Dontmissmyplate: Easy, Unique Recipes + Cooking Tips

View Original

Spicy Apple Muffins with a Cider Glaze

Oh yes, the forever fruit. I think the only season I don't associate apples with is winter!

There is nothing like hot, fresh, fluffy muffins in the morning. Or, even as a snack. You don't have to wait for the fall to enjoy these low-calorie treats, especially if you like apples. They are, however, an incentive for the fruit season picking, something to look forward to. The smell, in particular, is reminiscent of the fall and I love it.
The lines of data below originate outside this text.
/-- Settles O48: only RING, its cursors, the control point and the sink change (`runActs_frame`); without a flush only the entries
written (`runActs_room_frame`). An error would have left MODE = IDLE. -/
theorem litCopyFrame : Obligations.LitCopyFrame := by
  intro s t i c hi hm ht hmt
  rw [exec_eq_codeRes hi] at ht
  rcases codeRes_cases c s with hacts | ⟨-, hraise⟩ | hrefuse
  · rw [hacts] at ht
    have hframe : t.mode = .decomp → ActsFrame (codeActs c).length s t :=
      Res.Meets.toOutcome (P := fun t => t.mode = .decomp → ActsFrame _ s t) ((runActs_frame (codeActs c) s).mono
        (fun _ h _ => h) (fun _ h _ => h) (fun _ _ _ h => by simp at h) id) ht
    have hroom (h : s.wp + (codeActs c).length < s.cfg.ringCap) : t.mode = .decomp → RoomFrame (codeActs c).length s t :=
      Res.Meets.toOutcome (P := fun t => t.mode = .decomp → RoomFrame _ s t) ((runActs_room_frame (codeActs c) h).mono
        (fun _ h _ => h) (fun _ h => h.elim) (fun _ _ _ h => by simp at h) id) ht
    rw [codeActs_length] at hframe hroom
    obtain ⟨⟨_, _, _, _, _, _, -, rfl⟩, hsame⟩ := hframe hmt
    refine ⟨⟨rfl, rfl, rfl, rfl, rfl⟩, ⟨rfl, rfl, rfl, rfl, rfl, rfl⟩, ⟨rfl, rfl, rfl⟩, ⟨rfl, rfl, rfl, rfl, rfl, rfl⟩, rfl, rfl,
      rfl, rfl, List.prefix_append _ _, fun h => ?_, fun k hk hW => hsame k (by unfold Untouched; omega)⟩
    obtain ⟨hbase, hsnk, hans, hring⟩ := hroom h hmt
    exact ⟨hbase, hsnk, hans, fun k hk => hring k (by omega)⟩
  · rw [hraise] at ht
    cases ht
    simp at hmt
  · simp [hrefuse] at ht

end Sys2Proof.Machine
end


section
/-! PROOFS of 43_decompress.md, DECODE_CODE and the decode phase: which bits are a Code, how the end of the stream is judged, and
what one pass of DECODE_BATCH takes and stores (R161, R162). -/

namespace Sys2Proof

/-! ### DECODE_CODE on a bit string -/

/-- Settles O5: a decoded Code is R9's and its bits are its encoding (`decodeCode_code`), and an encoding is read back
(`decodeCode_encodeCode`). -/
theorem decodeExact : Obligations.DecodeExact := by
  intro p bits rest c hp
  refine ⟨fun h => ?_, ?_⟩
  · obtain ⟨hc, hbits⟩ := decodeCode_code hp h
    exact ⟨hc, hbits.symm⟩
  · rintro ⟨hc, rfl⟩
    exact decodeCode_encodeCode hp hc rest

/-- A Code is decoded whatever bits stand behind it. -/
theorem decodeCode_append {p : Params} (hp : p.Legal) {bits rest : List Bool} {c : Code} (h : decodeCode p bits = .code c rest)
    (more : List Bool) : decodeCode p (bits ++ more) = .code c (rest ++ more) := by
  obtain ⟨hc, rfl⟩ := decodeCode_code hp h
  rw [List.append_assoc, decodeCode_encodeCode hp hc]

/-- Bits that are no whole Code end with the source cleanly when they are few and all zero (R161). -/
theorem streamEnd_of_bits (bits : List Bool) : streamEnd bits.length (bitsVal bits != 0) = .endOfStream ↔
    bits.length ≤ 7 ∧ ∀ b ∈ bits, b = false := by
  rw [← bitsVal_zero_iff, streamEnd]
  split
  case isTrue h0 => simp [List.length_eq_zero_iff.mp h0]
  case isFalse =>
    split
    case isTrue h => simpa using h
    case isFalse h => simpa using h

/-- The clean end of the stream is judged over all bits of the unfinished Code, wherever in it they end (R161). -/
theorem decodeCode_end_iff {p : Params} (hp : p.Legal) (bits : List Bool) :
    decodeCode p bits = .endOfStream ↔ bits.length ≤ 7 ∧ ∀ b ∈ bits, b = false := by
  have hpos := hp.lenBits_pos
  rcases Nat.lt_or_ge bits.length p.lenBits with hl | hl
  · have hd : decodeCode p bits = streamEnd bits.length (bitsVal bits != 0) := by
      simp [decodeCode, takeField_eq, hl.not_ge]
    rw [hd, streamEnd_of_bits]
  · rcases Nat.eq_zero_or_pos (bitsVal (bits.take p.lenBits)) with hlen | hlen
    · rcases Nat.lt_or_ge bits.length (p.lenBits + 8) with hb | hb
      · have hb' : ¬ 8 ≤ bits.length - p.lenBits := by omega
        have hval : bitsVal (bits.drop p.lenBits) = 0 ↔ bitsVal bits = 0 := by
          rw [bitsVal_zero_iff] at hlen
          conv_rhs => rw [bitsVal_zero_iff, ← List.take_append_drop p.lenBits bits, List.forall_mem_append]
          rw [bitsVal_zero_iff]
          exact ⟨fun h => ⟨hlen, h⟩, fun h => h.2⟩
        have hne : (bitsVal (bits.drop p.lenBits) != 0) = (bitsVal bits != 0) := by
          rw [Bool.eq_iff_iff, bne_iff_ne, bne_iff_ne, ne_eq, ne_eq, hval]
        have hd : decodeCode p bits = streamEnd bits.length (bitsVal bits != 0) := by
          simp [decodeCode, takeField_eq, litBits, hl, hlen, hb', hne, Nat.add_sub_cancel' hl]
        rw [hd, streamEnd_of_bits]
      · rw [decodeCode_of_len_zero hb hlen]
        simp only [reduceCtorEq, false_iff]
        omega
    · have hbit : ¬ ∀ b ∈ bits, b = false := fun h =>
        hlen.ne' ((bitsVal_zero_iff _).mpr fun b hb => h b (List.mem_of_mem_take hb))
      have hd : decodeCode p bits ≠ .endOfStream := by
        simp only [decodeCode, takeField_eq, hl, if_true, hlen]
        split
        · simp
        · split <;> simp
      simp only [hd, hbit, and_false]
Think of all of those spicy apples scented candles you see!

I spiced these muffins up with spicy apple chutney from Camella's Kitchen and topped them with an apple cider glaze infused with the same.

The banana takes on the job of eggs and adds moisture without adding an overpowering taste, resulting in some soft muffins. The vegetable oil and apple sauce serve the same purpose, so there is no need to worry about dry textured anything!
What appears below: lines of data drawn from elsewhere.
-- ==== Sys2Proof/Machine/Operands.lean ====
section
/-! DEFINITION. Every operand form: resolving an addressing mode (spec/30_encoding.md rules R93 to
R106), reading and writing the operand, the cost of an instruction (rule R107), and the shapes the
meanings share. `PC` already points at the next instruction here: the operand bytes were fetched. -/

namespace Sys2Proof.Machine

/-- Where an operand is: register `A`, the fetched operand byte itself, or a bus address. -/
inductive Place where
  | accumulator
  | fetched (v : Byte)
  | bus (ea : Word)
  deriving DecidableEq, Repr

/-- What `Operand(mode)` returns: the place, whether a page was crossed, and the state after the
pointer reads. -/
structure Resolved where
  place : Place
  crossed : Bool
  state : State
  deriving DecidableEq, Repr

/-- A pointer: low byte at `lo`, then high byte at `hi` (30_encoding.md rules R102 to R104). -/
def readPointer (lo hi : Word) (s : State) : Word × State :=
  let tlo := memRead lo s
  let thi := memRead hi tlo.2
  (mkWord thi.1 tlo.1, thi.2)

/-- `Operand(mode)` (30_encoding.md rules R93 to R104). -/
def resolve (o : Operand) (s : State) : Resolved :=
  match o with
  | .accumulator => ⟨.accumulator, false, s⟩
  | .immediate v => ⟨.fetched v, false, s⟩
  | .zeroPage d8 => ⟨.bus (zext16 d8), false, s⟩
  | .zeroPageX d8 => ⟨.bus (zext16 (d8 + s.x)), false, s⟩
  | .zeroPageY d8 => ⟨.bus (zext16 (d8 + s.y)), false, s⟩
  | .absolute w => ⟨.bus w, false, s⟩
  | .absoluteX w => ⟨.bus (w + zext16 s.x), pageCrossed (w + zext16 s.x) w, s⟩
  | .absoluteY w => ⟨.bus (w + zext16 s.y), pageCrossed (w + zext16 s.y) w, s⟩
  | .indirect w =>
    let r := readPointer w (mkWord (hiByte w) (loByte w + 1)) s
    ⟨.bus r.1, false, r.2⟩
  | .indirectX d8 =>
    let z := d8 + s.x
    let r := readPointer (zext16 z) (zext16 (z + 1)) s
    ⟨.bus r.1, false, r.2⟩
  | .indirectY d8 =>
    let r := readPointer (zext16 d8) (zext16 (d8 + 1)) s
    let ea := r.1 + zext16 s.y
    ⟨.bus ea, pageCrossed ea r.1, r.2⟩

/-- The operand byte. An immediate operand was read by its fetch (30_encoding.md rule R95, log entry
10); register `A` makes no access (45_shift.md rule R194). -/
def readPlace (pl : Place) (s : State) : Byte × State :=
  match pl with
  | .accumulator => (s.a, s)
  | .fetched v => (v, s)
  | .bus ea => memRead ea s

/-- Write the operand (45_shift.md rule R194). No table row writes an immediate operand. -/
def writePlace (pl : Place) (v : Byte) (s : State) : State :=
  match pl with
  | .accumulator => s.setA v
  | .fetched _ => s
  | .bus ea => memWrite ea v s

/-- What an instruction did: its state, whether a page was crossed, and a branch's extra cycles. -/
structure Effect where
  state : State
  crossed : Bool
  extra : Nat
  deriving DecidableEq, Repr

/-- The cycle cost (30_encoding.md rules R90, R107). -/
def instrCycles (e : TableEntry) (crossed : Bool) (extra : Nat) : Nat :=
  e.baseCycles + (if e.pageCrossPenalty && crossed then 1 else 0) + extra

/-- Run an instruction's effect and output its cost and opcode (30_encoding.md rule R90). A term the
table has no row for is refused by name. -/
def runForm (i : Instr) (body : State → Effect) (s : State) : Host.Outcome State Fault Refusal :=
  match i.entry with
  | none => .refused .noSuchForm
  | some e =>
    let r := body s
    .next (r.state.setOut ⟨instrCycles e r.crossed r.extra, some e.opcode⟩)

/-- An instruction of Implicit mode, or one whose operand is not a byte. -/
def runImplicit (i : Instr) (f : State → State) (s : State) : Host.Outcome State Fault Refusal :=
  runForm i (fun t => ⟨f t, false, 0⟩) s

/-- An instruction that reads its operand byte. -/
def runRead (i : Instr) (o : Operand) (f : Byte → State → State) (s : State) :
    Host.Outcome State Fault Refusal :=
  runForm i (fun t =>
    let r := resolve o t
    let m := readPlace r.place r.state
    ⟨f m.1 m.2, r.crossed, 0⟩) s

/-- An instruction that writes a register's byte to its operand and reads nothing there. -/
def runStore (i : Instr) (o : Operand) (value : State → Byte) (s : State) :
    Host.Outcome State Fault Refusal :=
  runForm i (fun t =>
    let r := resolve o t
    ⟨writePlace r.place (value r.state) r.state, r.crossed, 0⟩) s

/-- An instruction that reads its operand byte once and writes it once (20_memory.md rule R64).
`f` gives the result and the new status from the operand and the old status. -/
def runModify (i : Instr) (o : Operand) (f : Byte → Byte → Byte × Byte) (s : State) :
    Host.Outcome State Fault Refusal :=
  runForm i (fun t =>
    let r := resolve o t
    let m := readPlace r.place r.state
    let res := f m.1 m.2.p
    ⟨(writePlace r.place res.1 m.2).setP res.2, r.crossed, 0⟩) s

/-- `Branch(cond, target, crossed)` (47_branch.md rule R210, 30_encoding.md rule R105). -/
def runBranch (i : Instr) (cond : Byte → Bool) (d8 : Byte) (s : State) :
    Host.Outcome State Fault Refusal :=
  runForm i (fun t =>
    let target := t.pc + sext16 d8
    let crossed := pageCrossed target t.pc
    if cond t.p then ⟨t.setPc target, crossed, 1 + (if crossed then 1 else 0)⟩
    else ⟨t, crossed, 0⟩) s

end Sys2Proof.Machine
end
Why coat the chunks of apples? This step ensures they don't sink to the bottom when you scoop your batter in the muffin pan.
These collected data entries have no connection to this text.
-- ==== Sys2Proof/Machine/Dispatch.lean ====
section
/-! DEFINITION. The dispatch: one arm per instruction, each a direct call of its meaning. -/

namespace Sys2Proof.Machine

def exec (i : Instr) (s : State) : Host.Outcome State Fault Refusal :=
  match i with
  | .lda o => Sys2Proof.Machine.execLda o s
  | .ldx o => Sys2Proof.Machine.execLdx o s
  | .ldy o => Sys2Proof.Machine.execLdy o s
  | .sta o => Sys2Proof.Machine.execSta o s
  | .stx o => Sys2Proof.Machine.execStx o s
  | .sty o => Sys2Proof.Machine.execSty o s
  | .tax => Sys2Proof.Machine.execTax s
  | .tay => Sys2Proof.Machine.execTay s
  | .txa => Sys2Proof.Machine.execTxa s
  | .tya => Sys2Proof.Machine.execTya s
  | .tsx => Sys2Proof.Machine.execTsx s
  | .txs => Sys2Proof.Machine.execTxs s
  | .pha => Sys2Proof.Machine.execPha s
  | .php => Sys2Proof.Machine.execPhp s
  | .pla => Sys2Proof.Machine.execPla s
  | .plp => Sys2Proof.Machine.execPlp s
  | .and o => Sys2Proof.Machine.execAnd o s
  | .ora o => Sys2Proof.Machine.execOra o s
  | .eor o => Sys2Proof.Machine.execEor o s
  | .bit o => Sys2Proof.Machine.execBit o s
  | .adc o => Sys2Proof.Machine.execAdc o s
  | .sbc o => Sys2Proof.Machine.execSbc o s
  | .cmp o => Sys2Proof.Machine.execCmp o s
  | .cpx o => Sys2Proof.Machine.execCpx o s
  | .cpy o => Sys2Proof.Machine.execCpy o s
  | .inc o => Sys2Proof.Machine.execInc o s
  | .dec o => Sys2Proof.Machine.execDec o s
  | .inx => Sys2Proof.Machine.execInx s
  | .iny => Sys2Proof.Machine.execIny s
  | .dex => Sys2Proof.Machine.execDex s
  | .dey => Sys2Proof.Machine.execDey s
  | .asl o => Sys2Proof.Machine.execAsl o s
  | .lsr o => Sys2Proof.Machine.execLsr o s
  | .rol o => Sys2Proof.Machine.execRol o s
  | .ror o => Sys2Proof.Machine.execRor o s
  | .jmp o => Sys2Proof.Machine.execJmp o s
  | .jsr target => Sys2Proof.Machine.execJsr target s
  | .rts => Sys2Proof.Machine.execRts s
  | .bcc d8 => Sys2Proof.Machine.execBcc d8 s
  | .bcs d8 => Sys2Proof.Machine.execBcs d8 s
  | .beq d8 => Sys2Proof.Machine.execBeq d8 s
  | .bne d8 => Sys2Proof.Machine.execBne d8 s
  | .bmi d8 => Sys2Proof.Machine.execBmi d8 s
  | .bpl d8 => Sys2Proof.Machine.execBpl d8 s
  | .bvc d8 => Sys2Proof.Machine.execBvc d8 s
  | .bvs d8 => Sys2Proof.Machine.execBvs d8 s
  | .clc => Sys2Proof.Machine.execClc s
  | .sec => Sys2Proof.Machine.execSec s
  | .cli => Sys2Proof.Machine.execCli s
  | .sei => Sys2Proof.Machine.execSei s
  | .clv => Sys2Proof.Machine.execClv s
  | .cld => Sys2Proof.Machine.execCld s
  | .sed => Sys2Proof.Machine.execSed s
  | .brk => Sys2Proof.Machine.execBrk s
  | .rti => Sys2Proof.Machine.execRti s
  | .nop => Sys2Proof.Machine.execNop s
  | .ill op => Sys2Proof.Machine.execIll op s

end Sys2Proof.Machine
end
If you have a spare apple lying around and need a snack of something on the breakfast table, I recommend this recipe.

Ingredients

1 honey crisp or fuji apple

2 tablespoons spicy apple chutney (Camella’s Kitchen)

1 large banana

3/4 cup light brown sugar

Walnuts

2 tablespoons apple sauce

1/2 cup plant milk

1 tablespoon + 1 teaspoon cinnamon

1 tablespoon vanilla essence

1 teaspoon + 1/2 teaspoon nutmeg

1/2 teaspoon + 1/2 teaspoon cloves

Pinch of salt

1 tablespoon baking powder

1 cup + 2 tablespoons all-purpose flour

2 tablespoons vegetable or coconut oil

Glaze:

2 tablespoons spicy apple chutney

2 tablespoon brown sugar

2 tablespoons butter

1/4 cup apple cider or apple cider vinegar

1/2 teaspoon cinnamon

Pinch of salt

Instructions

Dice the apple then toss in a medium bowl with 2 tablespoons flour and 1 teaspoon cinnamon, 1/2 teaspoon cloves and 1/2 teaspoon nutmeg.

In a large bowl mash the banana, then add the sugar, oil, milk, nutmeg, cinnamon, cloves, chutney, apple sauce and whisk.

Sift in the flour, then add the baking powder and salt and mix until just combined - do not overmix. If too thick, add a tiny bit of milk to your batter.

Fold in the coated apples and any dry flour.

Scoop the batter into each cavity until each is about 3/4 full. The muffin tin should be greased and floured. Sprinkle with walnuts or topping of your choice.

Bake at 400F for 20 minutes.

Prepare the glaze. Bring the apple cider and sugar to a boil, then mix in the butter, chutney, salt and cinnamon. Reduce to simmer and mix frequently until the glaze begins to thicken. Set aside.

Rest the muffins for 10-15 minutes before serving, drizzle with the glaze.